Answer with a bare number: the count of lines in the records below that have the word "Raised".

────────────────────────────────────────

-- ==== Sys2Proof/Machine/State.lean ====
section
/-! DEFINITION. Everything the spec gives the machine to hold (10_state R20 to R36, 20_memory R50), as plain data, and its value after
construction (10_state R35). -/

namespace Sys2Proof.Machine

/-- The error kinds of 60_exceptions R220, with the value each records. `Faulted(e)` and port results carry them; taking one is a
NEXT state (log 7), so they are no `Fault`. -/
inductive ErrorKind where
  /-- Code 1: `step` while `run = Unloaded`. -/
  | notLoaded
  /-- Code 2: `load` with `program_base + len > 4096`. -/
  | oversizedProgram
  /-- Code 3: `load` with `program_base < 0x200` or `font_base + 80 > 0x200`. -/
  | invalidBase
  /-- Code 4: the fetched word `w` matches no row of 30_encoding R75. -/
  | illegalInstruction (w : Word)
  /-- Code 5: 00EE with an empty stack. -/
  | stackUnderflow
  /-- Code 6: 2NNN with a full stack. -/
  | stackOverflow
  /-- Code 7: an access at `a >= 0x1000`; `a` is the lowest failing address, an unbounded integer (20_memory R52, R54). -/
  | addressError (a : Nat)
  /-- Code 8: EX9E or EXA1 with `V[X] = v > 15`. -/
  | keyIndexError (v : Byte)
deriving DecidableEq, Repr

/-- The run states of 10_state R31. -/
inductive RunState where
  | unloaded
  | running
  | awaitingKey (x : Reg)
  | faulted (e : ErrorKind)
  | stopped
deriving DecidableEq, Repr

/-- Memory (20_memory R50): the cells whose byte is not `Memory.unlisted`, addresses strictly rising. -/
abbrev Memory := List Host.Cell

/-- What an unlisted address reads as: memory is "zero-initialized" (10_state R35), log 2. -/
def Memory.unlisted : Byte := 0x00#8

/-- The canonical form: addresses strictly rising and inside the 4096 cells, no cell equal to what an unlisted address reads as. -/
abbrev Memory.wf (m : Memory) : Prop :=
  m.Pairwise (fun c d => c.1 < d.1) ∧ ∀ c ∈ m, c.1 < Config.memSize ∧ c.2 ≠ Memory.unlisted

/-- The framebuffer: 32 rows of 64 pixels, `true` is set (10_state R29). -/
abbrev Framebuffer := Vector (Vector Bool 64) 32

/-- All pixels 0. -/
def Framebuffer.blank : Framebuffer := Vector.replicate 32 (Vector.replicate 64 false)

/-- The state of the block (10_state R20 to R31, 20_memory R50). -/
structure State where
  /-- `V[0..15]` (R20). -/
  v : Vector Byte 16
  /-- `I` (R25). -/
  i : Word
  /-- `PC` (R26). -/
  pc : Word
  /-- The call stack `S`, most recent return address first (R27). -/
  stack : List Word
  /-- The delay timer `DT` (R28). -/
  dt : Byte
  /-- The sound timer `ST` (R28). -/
  st : Byte
  /-- The framebuffer `FB` (R29). -/
  fb : Framebuffer
  /-- The key flags `K[0..15]`, `true` is pressed (R30). -/
  keys : Vector Bool 16
  /-- `run` (R31). -/
  run : RunState
  /-- The `font_base` latch (R31). -/
  fontBase : Word
  /-- `key_latch` (R31). -/
  keyLatch : Option Key
  /-- `Mem` (20_memory R50). -/
  mem : Memory
  /-- The MODEL'S OWN field, not the spec's: how many random bytes have been drawn (log 3). -/
  draws : Nat
deriving DecidableEq, Repr

/-- Power-on: the "after construction" column of 10_state R35 (log 1). `draws` starts at 0, a DESIGN CHOICE no statement rests on
(log 3). -/
def State.reset : State where
  v := Vector.replicate 16 0x00#8
  i := 0x0000#16
  pc := 0x0000#16
  stack := []
  dt := 0x00#8
  st := 0x00#8
  fb := Framebuffer.blank
  keys := Vector.replicate 16 false
  run := .unloaded
  fontBase := 0x0000#16
  keyLatch := none
  mem := []
  draws := 0

/-- What ends a run outside the block's own states. There is none: every error of 60_exceptions R220 is taken as a next state with
`run = Faulted(e)` (R226), so no operation raises a `Fault`, which is safe: nothing the spec gives an effect is cut off (log 7). -/
inductive Fault where
deriving DecidableEq, Repr

/-- What is refused without a transition. -/
inductive Refusal where
  /-- Raised by `exec` for an instruction that has no meaning yet; safe. No arm raises it: all 35 have one. -/
  | notModelled (mnemonic : String)
  /-- Raised by the port `set_key` for a key index above 15 (60_exceptions R243, D37): no transition; safe. -/
  | keyOutsidePort (k : Nat)
deriving DecidableEq, Repr

end Sys2Proof.Machine
end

────────────────────────────────────────

--- ANSWER SECTION ---
2